Researchers from David Karl‘s laboratory at UH Mānoa and from Professor Jens Nielsen‘s laboratory at Chalmers University of Technology in Göteborg, Sweden, have developed a computer model that takes into account hundreds of genes, chemical reactions and compounds required for the survival of Prochlorococcus, the most abundant photosynthetic microbe on the planet. They found that Prochlorococcus has made extensive alterations to its metabolism as a way to reduce its dependence on phosphorus, an element that is essential and often growth-limiting in the ocean.
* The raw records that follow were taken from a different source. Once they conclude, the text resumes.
-- ==== Sys2Proof/Config.lean ====
section
/-! DEFINITION. What an implementation fixes (R10 to R12) and the values the spec leaves free. -/

namespace Sys2Proof

/-- The OPEN parameters of the block. They are plain data held in the machine state, so that every
statement is about all of them (R10, R11, R12; log 1). -/
structure Params where
  /-- BUF_BYTES, the BBS buffer capacity in bytes (R10). -/
  bufBytes : Nat
  /-- PMEM_BYTES, the payload memory size in bytes (R11). -/
  pmemBytes : Nat
  /-- REG_BASE, the host-bus address of the register window (R12). -/
  regBase : Nat
  deriving DecidableEq, Repr, Inhabited

/-- The legal ranges of BUF_BYTES (R10) and PMEM_BYTES (R11). -/
abbrev Params.Legal (p : Params) : Prop :=
  1 ≤ p.bufBytes ∧ p.bufBytes ≤ 2 ^ 28 ∧ 1 ≤ p.pmemBytes ∧ p.pmemBytes ≤ 2 ^ 29 - 1

/-- DESIGN CHOICE (log 1): the instance State.reset is built with, the sizes of the spec's own test
vectors (95_test_vectors.md: BUF_BYTES = 2, PMEM_BYTES = 16), with the window at bus address 0. -/
def Params.default : Params := { bufBytes := 2, pmemBytes := 16, regBase := 0 }

/-- FREE VALUE (R34, I1, I14; log 4): the byte that PMEM holds at an address nothing has written since
a reset, drawn anew at each reset. First argument the reset count, second the address. -/
opaque Config.freePmem : Nat → Nat → Byte

/-- FREE VALUE (R30, I2; log 5): the byte that BUF holds at an index nothing has written since a
reset. First argument the reset count, second the index. -/
opaque Config.freeBuf : Nat → Nat → Byte

/-- FREE VALUE (R178, I3; log 8): how many of an abandoned command's PutPixel calls a reset leaves
done, capped by their number. The argument is the reset count. -/
opaque Config.freePutPrefix : Nat → Nat

/-- FREE VALUE (R178, I3; log 8): how many of the bytes an abandoned command would have removed from
SRC a reset leaves removed, capped by their number. The argument is the reset count. -/
opaque Config.freeSrcPrefix : Nat → Nat

end Sys2Proof
end

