/-- CCMP always completes with OK and its RES0 is a total order on the slots' flat indices, whatever
the capacities (R104). -/
def Obligations.CcmpIsATotalOrder : Prop :=
  ∃ res : State → SlotNo → SlotNo → Word,
    (∀ s a b, ∃ t, exec (.ccmp a b) s = .next t ∧ t.code = .ok ∧ t.res0 = res s a b) ∧
    ∀ (s : State) (le : SlotNo → SlotNo → Prop),
      (∀ a b, le a b ↔ res s a b = 0#32 ∨ res s a b = 0xFFFFFFFF#32) →
      (∀ a, le a a) ∧ (∀ a b, le a b ∨ le b a) ∧
      (∀ a b, le a b → le b a → (s.slot a).flat = (s.slot b).flat) ∧
      (∀ a b c, le a b → le b c → le a c) ∧
      (∀ a b, (s.slot a).flat = (s.slot b).flat → res s a b = 0#32)

/-- CSUB (R105): RES0 and RES1 together are the exact difference. -/
def Obligations.CsubGivesDifferenceAndBorrow : Prop :=
  ∀ ca cb : SlotNo,
  encode (.csub ca cb) = 0x00000016#32 ||| BitVec.ofNat 32 cb.val <<< 10 ||| BitVec.ofNat 32 ca.val <<< 8 ∧
  ∀ s : State, ∃ v₀ v₁ : Word,
    exec (.csub ca cb) s = .next { s with res0 := v₀, res1 := v₁, code := .ok, busy := false } ∧
    (v₀.toNat : Int) = ((s.slot ca).flat.toNat - (s.slot cb).flat.toNat : Int) % 2 ^ 32 ∧
    (v₁ = if (s.slot ca).flat.toNat < (s.slot cb).flat.toNat then 1#32 else 0#32) ∧
    ((s.slot ca).flat.toNat - (s.slot cb).flat.toNat : Int) = (v₀.toNat : Int) - v₁.toNat * 2 ^ 32

/-- CGET (R107). -/
def Obligations.CgetReadsTheSlot : Prop :=
  ∀ ca : SlotNo, encode (.cget ca) = 0x00000017#32 ||| BitVec.ofNat 32 ca.val <<< 8 ∧
  ∀ s : State,
    exec (.cget ca) s =
      .next { s with res0 := (s.slot ca).flat, res1 := (s.slot ca).cap, code := .ok, busy := false }

/-- Which slots a cursor command changes (R99), and that no other command changes one (R27). -/
def Obligations.OnlySlotWritersChangeTheirSlot : Prop :=
  ∀ (i : Instr) (s t : State), exec i s = .next t →
    ∀ c : SlotNo, t.slot c = s.slot c ∨ ((i = .cnew c ∨ i = .cadv c ∨ i = .cshift c) ∧ t.code = .ok)

/-- Consecutive CADV on a slot yield the addresses of flat, flat + 1, ... in order, and then Exhausted
for good (R96). -/
def Obligations.RepeatedCadvWalksTheCursor : Prop :=
  ∀ (s : State) (ca : SlotNo) (j : Nat), (s.slot ca).flat.toNat ≤ (s.slot ca).cap.toNat →
    ∃ u t, execTimes (.cadv ca) j s = .next u ∧ exec (.cadv ca) u = .next t ∧
      ((s.slot ca).flat.toNat + j < (s.slot ca).cap.toNat →
        t.code = .ok ∧ t.res0.toNat = ((s.slot ca).flat.toNat + j) / 8 ∧
        t.res1.toNat = ((s.slot ca).flat.toNat + j) % 8) ∧
      ((s.slot ca).cap.toNat ≤ (s.slot ca).flat.toNat + j →
        t.code = .exhausted ∧ t.slots = u.slots ∧ t.res0 = u.res0 ∧ t.res1 = u.res1)

/-- No CSQ command reads or writes the BBS state, no BBS command reads or writes a slot (R97): putting
another value there changes nothing else of the result. -/
def Obligations.SlotsAndBbsAreIndependent : Prop :=
  (∀ (i : Instr) (s t : State) (b : Bbs), isCursorCommand i = true → exec i s = .next t →
    t.bbs = s.bbs ∧ exec i { s with bbs := b } = .next { t with bbs := b }) ∧
  (∀ (i : Instr) (s t : State) (z : Slots), isBbsCommand i = true → exec i s = .next t →
    t.slots = s.slots ∧ exec i { s with slots := z } = .next { t with slots := z })

/-! ### BBS -/

/-- BINIT (R110), both exits: BUF takes the first bytes of SRC, the rest of BUF is as before. -/
def Obligations.BinitFillsTheWindow : Prop :=
  encode .binit = 0x00000020#32 ∧
  ∀ s : State,
    (s.latch.a0.toNat ≤ s.cfg.bufBytes * 8 →
      ∃ buf : Memory,
        exec .binit s =
          .next { s with bbs := { buf := buf, fill := min s.cfg.bufBytes s.src.length, flat := s.latch.a0 },
                         src := s.src.drop s.cfg.bufBytes, code := .ok, busy := false } ∧
        (∀ i, i < min s.cfg.bufBytes s.src.length → Memory.load? buf i = s.src[i]?) ∧
        (∀ i, min s.cfg.bufBytes s.src.length ≤ i → Memory.load? buf i = Memory.load? s.bbs.buf i)) ∧
    (s.cfg.bufBytes * 8 < s.latch.a0.toNat →
      exec .binit s = .next { s with code := .invalidRange, busy := false })
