/-- The slots depend on the pixels' alpha only (R129, R138). -/
theorem slotsOf_congr {r' : Raster} (h : ∀ p ∈ ps, (r'.getPixel p.1 p.2).a = (r.getPixel p.1 p.2).a) :
    slotsOf r' ps = slotsOf r ps := by
  simp only [slotsOf, List.flatMap]
  refine congrArg _ (List.map_congr_left fun p hp => ?_)
  rw [h p hp]

end

/-- Every opaque pixel has three slots (R129, R145). -/
theorem length_slotOrder (r : Raster) : (slotOrder r).length = 3 * opaqueCount r := by
  rw [slotOrder_eq_slotsOf, opaqueCount]
  generalize scanOrder r.width.toNat r.height.toNat = ps
  induction ps with
  | nil => rfl
  | cons p ps ih =>
    obtain ⟨x, y⟩ := p
    by_cases h : (r.getPixel x y).transparent
    · rw [slotsOf_cons_of_transparent h, ih]
      simp [h]
    · rw [slotsOf_cons_of_opaque h]
      simp [h, ih, Nat.mul_add]

/-- The scan goes through the positions in rising order (R128). -/
theorem pairwise_scanOrder (w h : Nat) :
    (scanOrder w h).Pairwise fun p q => p.1 * h + p.2 < q.1 * h + q.2 := by
  refine List.pairwise_flatMap.2 ⟨fun x _ => ?column, List.pairwise_lt_range.imp fun {x x'} hx => ?columns⟩
  case column =>
    exact List.pairwise_map.2 (List.pairwise_lt_range.imp fun hy => Nat.add_lt_add_left hy _)
  case columns =>
    intro p hp q hq
    obtain ⟨y, hy, rfl⟩ := List.mem_map.1 hp
    obtain ⟨y', -, rfl⟩ := List.mem_map.1 hq
    have := position_lt hx (List.mem_range.1 hy)
    exact this.trans_le (Nat.le_add_right ..)

/-! ### The bits in the slots -/

/-- The LSB of a slot. -/
def slotBit (r : Raster) (sl : Nat × Nat × Channel) : Bool :=
  decide (((r.getPixel sl.1 sl.2.1).channel sl.2.2).toNat % 2 = 1)

/-- The LSBs of the slots of the pixels `ps`. -/
def slotBits (r : Raster) (ps : List (Nat × Nat)) : List Bool := (slotsOf r ps).map (slotBit r)

/-- The LSBs of all slots of a raster, in slot order. -/
def Raster.bits (r : Raster) : List Bool := (slotOrder r).map (slotBit r)

theorem Raster.bits_eq_slotBits (r : Raster) :
    r.bits = slotBits r (scanOrder r.width.toNat r.height.toNat) := rfl

@[simp] theorem Raster.length_bits (r : Raster) : r.bits.length = (slotOrder r).length := List.length_map _

theorem slotBits_cons_of_transparent {r : Raster} {x y : Nat} {ps : List (Nat × Nat)}
    (h : (r.getPixel x y).transparent) : slotBits r ((x, y) :: ps) = slotBits r ps := by
  rw [slotBits, slotsOf_cons_of_transparent h, slotBits]

theorem slotBits_append (r : Raster) (ps ps' : List (Nat × Nat)) :
    slotBits r (ps ++ ps') = slotBits r ps ++ slotBits r ps' := by
  simp [slotBits, slotsOf_append]

theorem slotBits_congr {r r' : Raster} {ps : List (Nat × Nat)}
    (h : ∀ p ∈ ps, r'.getPixel p.1 p.2 = r.getPixel p.1 p.2) : slotBits r' ps = slotBits r ps := by
  rw [slotBits, slotsOf_congr fun p hp => congrArg Pixel.a (h p hp)]
  refine List.map_congr_left fun sl hsl => ?_
  obtain ⟨x, y, c⟩ := sl
  simp only [slotBit, h (x, y) (mem_of_mem_slotsOf hsl)]

end Sys2Proof.Machine
end

section
/-! DEC (43_codec.md R137 to R143): its scan takes the LSBs of the slots in order, as many as the output has
bits, and packs them into a cleared output. -/

namespace Sys2Proof.Machine

/-! ### The group of a pixel (R137) -/

/-- The LSBs of the three channels of a pixel, in slot order. -/
def Pixel.bits (px : Pixel) : List Bool :=
  [Channel.red, .green, .blue].map fun c => decide ((px.channel c).toNat % 2 = 1)

theorem slotBits_cons_of_opaque {r : Raster} {x y : Nat} {ps : List (Nat × Nat)}
    (h : ¬ (r.getPixel x y).transparent) :
    slotBits r ((x, y) :: ps) = (r.getPixel x y).bits ++ slotBits r ps := by
  simp [slotBits, slotsOf_cons_of_opaque h, slotBit, Pixel.bits]

theorem groupBit_eq_getLsbD (grp : Byte) (j : Nat) : groupBit grp j = grp.getLsbD (2 - j) := by
  have hlow : ((grp >>> (2 - j)) &&& 1#8) = 1#8 ↔ grp.getLsbD (2 - j) = true := by
    rw [BitVec.toNat_eq]
    simp [Nat.and_one_is_mod, BitVec.getLsbD, Nat.testBit_eq_decide_div_mod_eq, Nat.shiftRight_eq_div_pow]
  rw [groupBit, Bool.eq_iff_iff, beq_iff_eq, hlow]

theorem lsb_eq_getLsbD (c : Byte) : decide (c.toNat % 2 = 1) = c.getLsbD 0 := by
  simp [BitVec.getLsbD, Nat.testBit_zero]

/-- Group bits 0, 1 and 2 are the LSBs of R, G and B. -/
theorem groupBits_eq_bits (px : Pixel) : [0, 1, 2].map (groupBit (group px.r px.g px.b)) = px.bits := by
  simp only [Pixel.bits, lsb_eq_getLsbD]
  simp [groupBit_eq_getLsbD, group, Pixel.channel]

/-! ### The scan (R137) -/

/-- One bit extracted, nothing once k = N (R137). -/
def takeBit (epoch N : Nat) (d : DecSession) (b : Bool) : DecSession :=
  if d.k = N then d else { k := d.k + 1, pmem := pmemOrBit epoch d.pmem (d.k >>> 3) d.k b }

theorem extractPixel_eq_foldl (epoch N : Nat) (px : Pixel) (d : DecSession) :
    extractPixel epoch N px d = px.bits.foldl (takeBit epoch N) d := by
  rw [← groupBits_eq_bits, List.foldl_map]
  rfl

/-- Bits are packed from bit `k` on until the output is full (R139). -/
theorem foldl_takeBit (epoch : Nat) {N : Nat} (bs : List Bool) {d : DecSession} (hd : d.k ≤ N) :
    bs.foldl (takeBit epoch N) d =
      { k := d.k + (bs.take (N - d.k)).length
        pmem := packBits epoch 0 d.k (bs.take (N - d.k)) d.pmem } := by
  induction bs generalizing d with
  | nil => simp [packBits]
  | cons b bs ih =>
    rw [List.foldl_cons, takeBit]
    obtain hfull | hlt := hd.eq_or_lt
    case inl =>
      rw [if_pos hfull, ih hd]
      simp [hfull, packBits]
    case inr =>
      have hleft : N - d.k = N - (d.k + 1) + 1 := by omega
      rw [if_neg hlt.ne, ih (Nat.succ_le_of_lt hlt), hleft]
      simp [packBits, Nat.shiftRight_eq_div_pow, Nat.add_assoc, Nat.add_comm 1]

theorem foldl_takeBit_of_full {epoch N : Nat} (bs : List Bool) {d : DecSession} (hd : d.k = N) :
    bs.foldl (takeBit epoch N) d = d := by
  induction bs with
  | nil => rfl
  | cons b bs ih => rw [List.foldl_cons, takeBit, if_pos hd, ih]

/-- DEC's scan takes the bits of the slots; its code says whether the output is full (R137, R142). -/
theorem decScan_eq_foldl (epoch N : Nat) (r : Raster) (ps : List (Nat × Nat)) (d : DecSession) :
    decScan epoch N r ps d =
      ((slotBits r ps).foldl (takeBit epoch N) d,
        if ((slotBits r ps).foldl (takeBit epoch N) d).k = N then .ok else .endOfSource) := by
  induction ps generalizing d with
  | nil => rfl
  | cons p ps ih =>
    obtain ⟨x, y⟩ := p
    rw [decScan]
    split
    case isTrue hfull => simp [foldl_takeBit_of_full _ hfull, hfull]
    case isFalse =>
      dsimp only
      split
      case isTrue htransparent =>
        rw [ih, slotBits_cons_of_transparent htransparent]
      case isFalse hopaque =>
        rw [ih, slotBits_cons_of_opaque hopaque, List.foldl_append, extractPixel_eq_foldl]

/-! ### DEC -/

theorem exec_dec_of_oversized {s : State} (h : s.cfg.pmemBytes < s.operand0) :
    exec .dec s = raise .invalidArgument s := if_pos h

/-- With an output that fits, both exits are one completion: the code is OK when no bit is missing. -/
theorem exec_dec_of_fit {s : State} {bs : List Bool} (hfit : s.operand0 ≤ s.cfg.pmemBytes)
    (hraster : s.RasterBorrowed) (hbs : bs = s.raster.bits.take (8 * s.operand0)) :
    exec .dec s =
      raise (if bs.length = 8 * s.operand0 then .ok else .endOfSource)
        { s.setRes0 (BitVec.ofNat 32 bs.length) with
          pmem := packBits s.epoch 0 0 bs (pmemClear s.pmem 0 s.operand0) } := by
  obtain ⟨-, hw, hh⟩ := id hraster
  have hrun : decRun s =
      ({ k := bs.length, pmem := packBits s.epoch 0 0 bs (pmemClear s.pmem 0 s.operand0) },
        if bs.length = 8 * s.operand0 then .ok else .endOfSource) := by
    rw [decRun, decScan_eq_foldl, foldl_takeBit _ _ (Nat.zero_le _), ← hw, ← hh,
      ← Raster.bits_eq_slotBits, Nat.sub_zero, ← hbs, Nat.zero_add]
  simp only [exec, execDec, if_neg (Nat.not_lt.2 hfit), if_neg (not_not.2 hraster), hrun]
Revolutionary developments in gene sequencing technology have allowed scientists to catalog and investigate the genetic diversity and metabolic capability of life on Earth — from E. coli bacteria to humans, and much in between. Ocean monitoring and advances in oceanographic sensors have enabled a more detailed look than ever before at the environmental conditions that are both the consequence of microbial activity and act as stressors on the growth of microbes in the ocean.
This new metabolic model represents a window to the inner workings that enable microbes to dominate Earth’s chemical and biological cycles, thrive in the harshest conditions and make the planet habitable — a black box, in a sense.
Microbes are known to employ three basic strategies to compete for limiting elemental resources: cell quotas may be adjusted, stressed cells may synthesize molecules to make more efficient use of available resources, and cells may access alternatives or more costly sources of the nutrient.
In the case of phosphorus, a limiting resource in vast oceanic regions, the cosmopolitan Prochlorococcus thrives by adopting all three strategies and a fourth, previously unknown strategy.
“By generating the first detailed model of metabolism for an ecologically important marine microbe, we found that Prochlorococcus has evolved a way to reduce its dependence on phosphate by minimizing the number of enzymes involved in phosphate transformations, thus relieving intracellular demands,” said John Casey, an oceanography doctoral candidate in the UHM School of Ocean and Earth Science and Technology and lead author of the recently published study.
Prochlorococcus has an extremely minimal genome. If it were to lose the function of any one metabolic gene, its survival would be nearly a coin toss. To their surprise, Casey and co-authors discovered that the world’s most abundant microbe has performed, through a process called “genome streamlining” — the concerted loss of frivolous genes over evolutionary time — a comprehensive redesign of the core metabolic pathways in response to the persistent limitation of phosphorus.
“The dramatic and widespread change in the metabolic network is really a shock,” said Casey. “However, we’re seeing that these changes provide a substantial growth advantage for this ubiquitous microbe in phosphorus-limited regions of the ocean, so it seems that where there’s a will, there’s a way.”
The computer model is built from an enormous library of genetic data compiled from researchers around the world, and the results are validated with data from numerous laboratory culture experiments and field studies.
“We’re interested in the underlying principles guiding metabolism and physiology in marine microbes, and that is going to require a deep understanding of not only the 1-dimensional genetic code, but also the 4-dimensional product it codes for,” said Casey. “So we’re looking to a systems-level approach to incorporate a great variety of physiological and ‘omics studies all in one computational structure, with the hope that we can start to learn from the design and interactions of these complex systems.”
In the future, the researchers plan to expand the model to include more representatives of the marine microbial community and to look deeper into micro-diversity within the Prochloroccocus genus.
“This will allow us to simulate marine microbial community metabolism at an unprecedented level of detail; embedding these fine-scale simulations within global ocean circulation models promises to deliver insights into how microbial assemblages interact with their environment and amongst each other,” said Casey.